Pour en revenir aux poids totaux, ma moyenne générale du semestre ne pèse pas bien lourd mais je me suis vu soulagé de ne pas être collé par l'affreux professeur que je revois encore me dit: "et les espaces verts, hein ?! Il en fait quoi le département des espaces verts ?! Il met une bâche dessus ?!". Qu'importe, mes notes en culture générale ont été bonnes et c'est ce qui m'importe le plus: je n'aime pas échouer dans les matières qui me plaisent.

samedi 5 février 2011

Entre danse et intolérance

Mon lieu d'étude est à la fois un immense gayland mais aussi un catholand insoupçonné. Autant dire que la cohabitation, pacifique, ne va pas toujours sans escarmouches. Alors qu'on retrouve une bonne partie de la promo sur des sites internet infréquentables, on peut rencontrer l'autre partie à la messe. Dont une minorité à la messe donnée en latin.

Et que se passe-t-il quand un catho, qui a une poussée d'urticaire à la simple vue d'une femme aimant les femmes, rencontre le couple gay le plus fameux (oui, c'est nous) de la promo lors d'une soirée ? Ben rien. Il serre la main à toutes les personnes présentes sauf au couple en question. Avec sa raie sur le côté et ses trois balais dans le cul, il croit encore que l'homosexualité s'attrape par simple contact.

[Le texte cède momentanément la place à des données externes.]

/-- The loop of ENC_RUN up to its first pixel that does not fit the depth: it raises PIXEL_VALUE there, unless the codes
before it have no room (R167). -/
theorem eLoop_pixelValue (k : Nat) {s : State} {b : Nat} {table : List (List Byte)} {cur : List Byte}
    {done : List (Nat × Nat)} (h : Greedy s b table cur done) (hk : s.enc.i.toNat + k < s.enc.n.toNat) (m : Nat)
    (hm : k < m) (hp : ∀ a, s.enc.i.toNat ≤ a → a < s.enc.i.toNat + k → (s.readPix a).toNat < 2 ^ b)
    (hbad : 2 ^ b ≤ (s.readPix (s.enc.i.toNat + k)).toNat) :
    let before := codesBits (done ++ (lzwEncodeFrom b table cur (pixelsFrom s s.enc.i.toNat k)).dropLast.dropLast)
    (eLoop m s = .error ⟨.pixelValue, s.enc.i.toNat + k⟩ ∧ before / 8 ≤ s.codeCap) ∨
      (eLoop m s = .error ⟨.codeOverflow, s.codeCap⟩ ∧ s.codeCap < before / 8) := by
  obtain ⟨m, rfl⟩ : ∃ m', m = m' + 1 := ⟨m - 1, by omega⟩
  have hlt : s.enc.i.toNat < s.enc.n.toNat := by omega
  induction k generalizing s table cur done m with
  | zero =>
    left
    have hc : s.enc.clear.toNat ≤ (s.readPix s.enc.i.toNat).toNat := by
      rw [h.enc.clear, h.depth]
      exact hbad
    refine ⟨?_, by simpa [pixelsFrom, lzwEncodeFrom] using h.written.fits⟩
    simp only [eLoop, if_pos hlt, eStep, if_pos hc, error_bind, Nat.add_zero]
  | succ k ih =>
    rcases eStep_greedy (pixelsFrom s (s.enc.i.toNat + 1) k) h (hp _ (Nat.le_refl _) (by omega)) with
      ⟨t, table1, cur1, done1, ht, hg, heq, hi, hn, hx, hl⟩ | ⟨he, hov⟩
    · have hnlt := s.enc.n.isLt
      have hi1 : t.enc.i.toNat = s.enc.i.toNat + 1 := by
        rw [hi, BitVec.toNat_add]
        simp only [BitVec.toNat_ofNat]
        omega
      have hcap : t.codeCap = s.codeCap := by rw [State.codeCap, hl]; rfl
      have hrd : ∀ a, t.readPix a = s.readPix a := fun a => by rw [State.readPix, hx]; rfl
      obtain ⟨m, rfl⟩ : ∃ m', m = m' + 1 := ⟨m - 1, by omega⟩
      have hloop : eLoop (m + 1 + 1) s = eLoop (m + 1) t := by simp only [eLoop, if_pos hlt, ht, ok_bind]
      have hih := ih hg (by rw [hi1, hn]; omega) (fun a h1 h2 => by rw [hrd]; exact hp a (by omega) (by omega))
        (by rw [hrd, hi1, show s.enc.i.toNat + 1 + k = s.enc.i.toNat + (k + 1) by omega]; exact hbad) m (by omega)
        (by rw [hi1, hn]; omega)
      have hbefore := congrArg (fun xs => xs.dropLast.dropLast) heq
      simp only [dropLast_two_append _ (lzwEncodeFrom_two _ _ _ _)] at hbefore
      rw [hi1, pixelsFrom_congr hx, ← hbefore, hcap, show s.enc.i.toNat + 1 + k = s.enc.i.toNat + (k + 1) by omega] at hih
      rw [hloop]
      exact hih
    · right
      refine ⟨?_, hov⟩
      simp only [eLoop, if_pos hlt, he, error_bind]

/-- The flush after the last code (R134): the codes lie in CODEMEM and the padding bits are 0, or there is no room. -/
theorem cwEnd_cases {s : State} {done : List (Nat × Nat)} (h : Written s done) :
    (∃ t, cwEnd s = .ok t ∧ t.cw.ptr.toNat = (codesBits done + 7) / 8 ∧ t.enc = s.enc ∧
      packedIn (streamBit t.codemem) (8 * t.cw.ptr.toNat) done) ∨
    (cwEnd s = .error ⟨.codeOverflow, s.codeCap⟩ ∧ s.codeCap < (codesBits done + 7) / 8) := by
  have hbits : 8 * s.cw.ptr.toNat + s.cw.cnt.toNat = codesBits done := h.bits
  have hcnt := h.cw.cnt
  by_cases hroom : s.cw.cnt = 0#4 ∨ s.cw.ptr.toNat < s.codeCap
  · left
    obtain ⟨t, h1, h2, h3, h4, h5, h6, h7, h8, h9, -⟩ := cwEnd_ok h.mem h.cw hroom
    refine ⟨t, h1, by rw [h5]; omega, (by rw [h2]), ?_, ?_⟩
    · intro before after c w hd k hk
      have hlt : codesBits before + k < s.writtenBits := by
        rw [h.bits, hd, codesBits_append, codesBits_cons]
        omega
      rw [h8 _ hlt]
      exact h.packed before after c w hd k hk
    · intro k hk hk'
      exact h9 k (by rw [h.bits]; exact hk) hk'
  · right
    have h1 : s.cw.cnt ≠ 0#4 := fun e => hroom (Or.inl e)
    have h2 : s.codeCap ≤ s.cw.ptr.toNat := Nat.le_of_not_lt fun e => hroom (Or.inr e)
    have h3 := h.cw.ptr
    have h4 : 0 < s.cw.cnt.toNat := by
      rcases Nat.eq_zero_or_pos s.cw.cnt.toNat with e | e
      · exact absurd (BitVec.eq_of_toNat_eq (by simpa using e)) h1
      · exact e
    refine ⟨?_, by omega⟩
    rw [cwEnd_error h2 h1]
    congr 2
    omega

Il ne couchera pas avant le mariage ; il fera "l'amour" à sa femme probablement cinq fois dans sa vie, pour faire des enfants. En proscrivant toutes les pratiques sexuelles qui ne participent pas à la procréation: elles sont humiliantes pour la femme. Par pure amitié et par pur respect pour la merveilleuse personne qui nous avait invité, nous avons évité toute effusion publique ou toute marque de tendresse. Ce n'est pas l'envie qui nous manquait mais le seul fait, pour ce pauvre garçon, de nous voir aurait pu le faire passer du mauvais côté de la barrière, qui sait... Pauvre bougre ! Les dés étaient pipés, tout était joué d'avance. Tu étais comme les autres: en première année de maternelle tu voulais aller voir les toilettes des filles pendant que moi, confus, j'accrochais mon regard sur les fesses de mes petits camarades.

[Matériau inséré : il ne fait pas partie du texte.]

theorem witness_CwResetStartsAStream : busyUnits.err = 0#8 := by decide

theorem witness_CwWriteAppendsACode :
    (busyUnits.err = 0#8 ∧ ¬ (1 ≤ (0#4).toNat ∧ (0#4).toNat ≤ 12) ∧ ¬ (1 ≤ (13#4).toNat ∧ (13#4).toNat ≤ 12)) ∧
    (busyUnits.MemOk ∧ 1 ≤ (12#4).toNat ∧ (12#4).toNat ≤ 12 ∧
      busyUnits.cw.ptr.toNat + (busyUnits.cw.cnt.toNat + (12#4).toNat) / 8 ≤ busyUnits.codeCap) ∧
    (full.MemOk ∧ full.err = 0#8 ∧ full.cw.ptr.toNat + (full.cw.cnt.toNat + (6#4).toNat) / 8 ≤ full.codeCap) ∧
    ((0xFFFF#16).toNat % 2 ^ (3#4).toNat = (7#16).toNat % 2 ^ (3#4).toNat) ∧
    full.CwOk ∧ full.codeCap < full.cw.ptr.toNat + (full.cw.cnt.toNat + (7#4).toNat) / 8 :=
  ⟨by decide, ⟨busyUnits_mem, by decide, by decide, by decide⟩, ⟨full_mem, by decide, by decide⟩, by decide, full_cwOk,
    by decide⟩

theorem witness_CwEndFlushesThePendingByte :
    (State.reset.err = 0#8 ∧ State.reset.cw.cnt = 0#4) ∧
    (busyUnits.MemOk ∧ busyUnits.err = 0#8 ∧ busyUnits.cw.cnt ≠ 0#4 ∧ busyUnits.cw.ptr.toNat < busyUnits.codeCap ∧
      busyUnits.CwOk) ∧
    full.err = 0#8 ∧ full.cw.cnt ≠ 0#4 ∧ full.cw.ptr.toNat = full.codeCap :=
  ⟨by decide, ⟨busyUnits_mem, by decide, by decide, by decide, busyUnits_cwOk⟩, by decide⟩

theorem witness_CodeOverflowLeaves : full.err = 0#8 ∧ (∃ t, exec .cwEnd full = .next t ∧ t.err = 0x08#8) ∧
    ∃ t, exec (.cwWrite 1#16 12#4) full = .next t ∧ t.err = 0x08#8 := by
  refine ⟨by decide, ?_, ?_⟩
  · obtain ⟨t, h, he⟩ := endsIn_next (o := exec .cwEnd full) (p := fun t => decide (t.err = 0x08#8)) (by decide +kernel)
    exact ⟨t, h, by simpa using he⟩
  · obtain ⟨t, h, he⟩ := endsIn_next (o := exec (.cwWrite 1#16 12#4) full) (p := fun t => decide (t.err = 0x08#8))
      (by decide +kernel)
    exact ⟨t, h, by simpa using he⟩

/-- Three writes of vector S1's stream. -/
def writes : List (BitVec 16 × BitVec 4) := [(2#16, 2#4), (0#16, 2#4), (1#16, 3#4)]

theorem witness_PackingLaw : busyUnits.MemOk ∧ busyUnits.err = 0#8 ∧
    ∃ t, execAll (.cwReset :: (writes.map fun c => .cwWrite c.1 c.2) ++ [.cwEnd]) busyUnits = .next t ∧ t.err = 0#8 := by
  refine ⟨busyUnits_mem, by decide, ?_⟩
  obtain ⟨t, h, he⟩ := endsIn_next
    (o := execAll (.cwReset :: (writes.map fun c => .cwWrite c.1 c.2) ++ [.cwEnd]) busyUnits)
    (p := fun t => decide (t.err = 0#8)) (by decide +kernel)
  exact ⟨t, h, by simpa using he⟩

theorem witness_CrOpenAttachesTheReader :
    ({ busyUnits with codeLast := 15#24 } : State).err = 0#8 ∧
    ({ busyUnits with codeLast := 15#24 } : State).codeCap < (17#32).toNat ∧
    (16#32).toNat ≤ ({ busyUnits with codeLast := 15#24 } : State).codeCap ∧ 1 ≤ (12#4).toNat ∧ (12#4).toNat ≤ 12 := by decide

theorem witness_CrReadReadsTheNextCode :
    (busyUnits.err = 0#8 ∧ ¬ (1 ≤ (0#4).toNat ∧ (0#4).toNat ≤ 12) ∧ ¬ (1 ≤ (13#4).toNat ∧ (13#4).toNat ≤ 12)) ∧
    (8 * State.reset.cr.len.toNat < State.reset.cr.bitpos.toNat + (1#4).toNat ∧ State.reset.err = 0#8) ∧
    busyUnits.cr.bitpos.toNat + (12#4).toNat ≤ 8 * busyUnits.cr.len.toNat ∧
    busyUnits.cr.bitpos.toNat + (12#4).toNat ≤ 8 * busyUnits.codeCap := by decide

/-- CR_LEN is above CODE_CAP, which only a failed DEC_RUN may leave (R246): the next 12 bits are half in CODEMEM. -/
def longReader : State := { State.reset with codeLast := 1#24, codemem := [(1, 0xA0#8)], cr := ⟨3#25, 12#28⟩ }

theorem witness_NoCommandStops :
    longReader.err = 0#8 ∧ 1 ≤ (12#4).toNat ∧ (12#4).toNat ≤ 12 ∧
      longReader.cr.bitpos.toNat + (12#4).toNat ≤ 8 * longReader.cr.len.toNat ∧
      8 * longReader.codeCap < longReader.cr.bitpos.toNat + (12#4).toNat ∧
      longReader.cr.bitpos.toNat + 3 < 8 * longReader.codeCap := by decide

theorem witness_ReadBackLaw : busyUnits.MemOk ∧ busyUnits.err = 0#8 ∧
    (∃ t, execAll (.cwReset :: (writes.map fun c => .cwWrite c.1 c.2) ++ [.cwEnd]) busyUnits = .next t ∧ t.err = 0#8) ∧
    writes = [(2#16, 2#4), (0#16, 2#4)] ++ (1#16, 3#4) :: [] :=
  ⟨busyUnits_mem, by decide, witness_PackingLaw.2.2, rfl⟩

/-- Every slot holds code 1 for the key (0, 0), as in vector ST7. -/
def fullTable : State := { State.reset with st := (List.range 4096).map fun k => (k, ⟨1#12, 0#12, 0#8⟩) }

theorem read_map (v : StSlot) (l : List Nat) {a : Nat} (h : a ∈ l) :
    Cells.read StSlot.empty (l.map fun k => (k, v)) a = v := by
  induction l with
  | nil => cases h
  | cons k l ih =>
    simp only [List.map_cons, Cells.read]
    by_cases e : a = k
    · rw [if_pos e]
    · rw [if_neg e]
      exact ih ((List.mem_cons.mp h).resolve_left e)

Pendant ce temps, de la façon la plus cliché qui soit, notre petit couple et deux amies lesbiennes formons une équipe de danseurs hors pair ! Entre valse et charleston, on s'amuse comme des petits fous... La prof est une cinquantenaire acariâtre qui fait les démonstrations à toute allure pendant que ses 70 élèves s'astreignent à l'imiter, souvent sans grand succès.

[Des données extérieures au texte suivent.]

/-- Each appended word is the one that follows the words before it, in the finished schedule too (R91). -/
theorem getElem?_extendSchedule {n i : Nat} {w : List Word} (hw : w.length ≤ i) (hi : i < w.length + n) :
    (extendSchedule n w)[i]? = some (nextScheduleWord ((extendSchedule n w).take i)) := by
  induction n generalizing w with
  | zero => omega
  | succ n ih =>
    rw [extendSchedule]
    have hpre := prefix_extendSchedule n (w ++ [nextScheduleWord w])
    obtain rfl | hlt := hw.eq_or_lt
    · have htake := List.prefix_iff_eq_take.mp ((List.prefix_append w _).trans hpre)
      rw [← htake, List.prefix_iff_getElem?.mp hpre _ (by simp), List.getElem_concat_length rfl]
    · exact ih (by simpa using hlt) (by simp; omega)

/-- The word that follows the first i words of a schedule, by the four words of it that R91 names. -/
theorem nextScheduleWord_take {w : List Word} {i : Nat} (h16 : 16 ≤ i) (hi : i ≤ w.length) :
    nextScheduleWord (w.take i) =
      add32 (add32 (add32 (ssig1 (w.getD (i - 2) 0)) (w.getD (i - 7) 0)) (ssig0 (w.getD (i - 15) 0)))
        (w.getD (i - 16) 0) := by
  have hback : ∀ d, 0 < d → (w.take i).getD (i - d) 0 = w.getD (i - d) 0 := fun d hd => by
    rw [List.getD_eq_getElem?_getD, List.getD_eq_getElem?_getD, List.getElem?_take_of_lt (by omega)]
  simp only [nextScheduleWord, List.length_take_of_le hi]
  rw [hback 2 (by decide), hback 7 (by decide), hback 15 (by decide), hback 16 (by decide)]

/-- W[0..15] are the words of the block (R90). -/
theorem getD_schedule_of_lt (b : List Byte) {i : Nat} (hi : i < 16) : (schedule b).getD i 0 = wordBE b (4 * i) := by
  have hpre := prefix_extendSchedule 48 (loadBlock b)
  have hi' : i < (loadBlock b).length := by rwa [length_loadBlock]
  rw [← getD_loadBlock b hi, schedule, List.getD_eq_getElem?_getD, List.prefix_iff_getElem?.mp hpre i hi',
    List.getD_eq_getElem _ _ hi', Option.getD_some]

/-- W[16..63] follow the recurrence (R91). -/
theorem getD_schedule_of_ge (b : List Byte) {i : Nat} (h16 : 16 ≤ i) (hi : i < 64) :
    (schedule b).getD i 0 =
      add32 (add32 (add32 (ssig1 ((schedule b).getD (i - 2) 0)) ((schedule b).getD (i - 7) 0))
        (ssig0 ((schedule b).getD (i - 15) 0))) ((schedule b).getD (i - 16) 0) := by
  have hnext : (schedule b)[i]? = some (nextScheduleWord ((schedule b).take i)) :=
    getElem?_extendSchedule (by rwa [length_loadBlock]) (by rwa [length_loadBlock])
  rw [List.getD_eq_getElem?_getD, hnext, Option.getD_some,
    nextScheduleWord_take h16 (by rw [length_schedule]; exact hi.le)]

end Sys2Proof.Machine

section
open Sys2Proof Sys2Proof.Machine

/-- Settles O2: the source's formula is the library's rotation, whose two parts share no bit; the examples are evaluated. -/
theorem rotateAndShiftMoveEveryBit : Obligations.RotateAndShiftMoveEveryBit := by
  refine ⟨fun x n i _ hn hi => getLsbD_rotr x hn hi, fun x n _ hn => toNat_rotr x hn,
    fun x n _ => ⟨toNat_shr x n, fun i _ => getLsbD_shr x n i⟩, ?examples⟩
  case examples => decide

/-- Settles O3: the equations are the definitions, and XOR acts bit by bit on rotations and shifts; the examples are
evaluated. -/
theorem sigmaFunctionsBitByBit : Obligations.SigmaFunctionsBitByBit := by
  refine ⟨fun x => ⟨rfl, rfl, rfl, rfl⟩, fun x i hi => ⟨?ssig0, ?ssig1, ?bsig0, ?bsig1⟩, ?examples⟩
  case ssig0 => exact getLsbD_xor_rotr_rotr_shr x (by decide) (by decide) 3 hi
  case ssig1 => exact getLsbD_xor_rotr_rotr_shr x (by decide) (by decide) 10 hi
  case bsig0 => exact getLsbD_xor_rotr_rotr_rotr x (by decide) (by decide) (by decide) hi
  case bsig1 => exact getLsbD_xor_rotr_rotr_rotr x (by decide) (by decide) (by decide) hi
  case examples => decide

/-- Settles O5: extending the schedule keeps the loaded words and appends the word that follows them, 48 times. -/
theorem scheduleFollowsItsRecurrence : Obligations.ScheduleFollowsItsRecurrence := by
  refine ⟨fun b _ => ⟨length_schedule b, fun i hi => ?_, fun i h16 hi => ?_⟩,
    fun st i hi => getD_schedule_of_lt st.buf.toList hi⟩
  · rw [getD_schedule_of_lt b hi, toNat_wordBE]
  · exact getD_schedule_of_ge b h16 (by omega)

Lors de la première séance, le hasard a fait que je me suis retrouvé avec une vietnamienne, ce qui m'a valu un bon mal de dos le lendemain. Pourtant je dois dire, non sans fierté, qu'on s'en sortait pas mal tous les deux à la valse. Ce qui fait le charme de l'ensemble, ce sont de voir tous ces petits couples sympathiques venus amoureusement s'entraîner en prévision de leur probable mariage. Ce blondinet, vraie stature et regard bleu acier, fait valser sa chétive compagne pendant qu'un petit frisé déhanche diablement son petit cul sur le madison en agrippant fermement sa copine.

Pendant ce temps, ma cavalière, pourtant rompue à la brutalité masculine, me trouve autoritaire. Il paraît que je suis comme ça et j'ai longtemps trainé le surnom de "dictatorum". Je suis sûr que c'est parce que je lui intime fermement de s'agripper à moi et d'enrouler sa jambe autour de la mienne... Pour couronner nos soirées, on mange en sortant au resto U, ce qui nous amuse aussi beaucoup tant l'ambiance est différente de ce qu'on connaît: ce côté cantine et anonyme ne nous ressemble plus trop, alors ça nous enchante.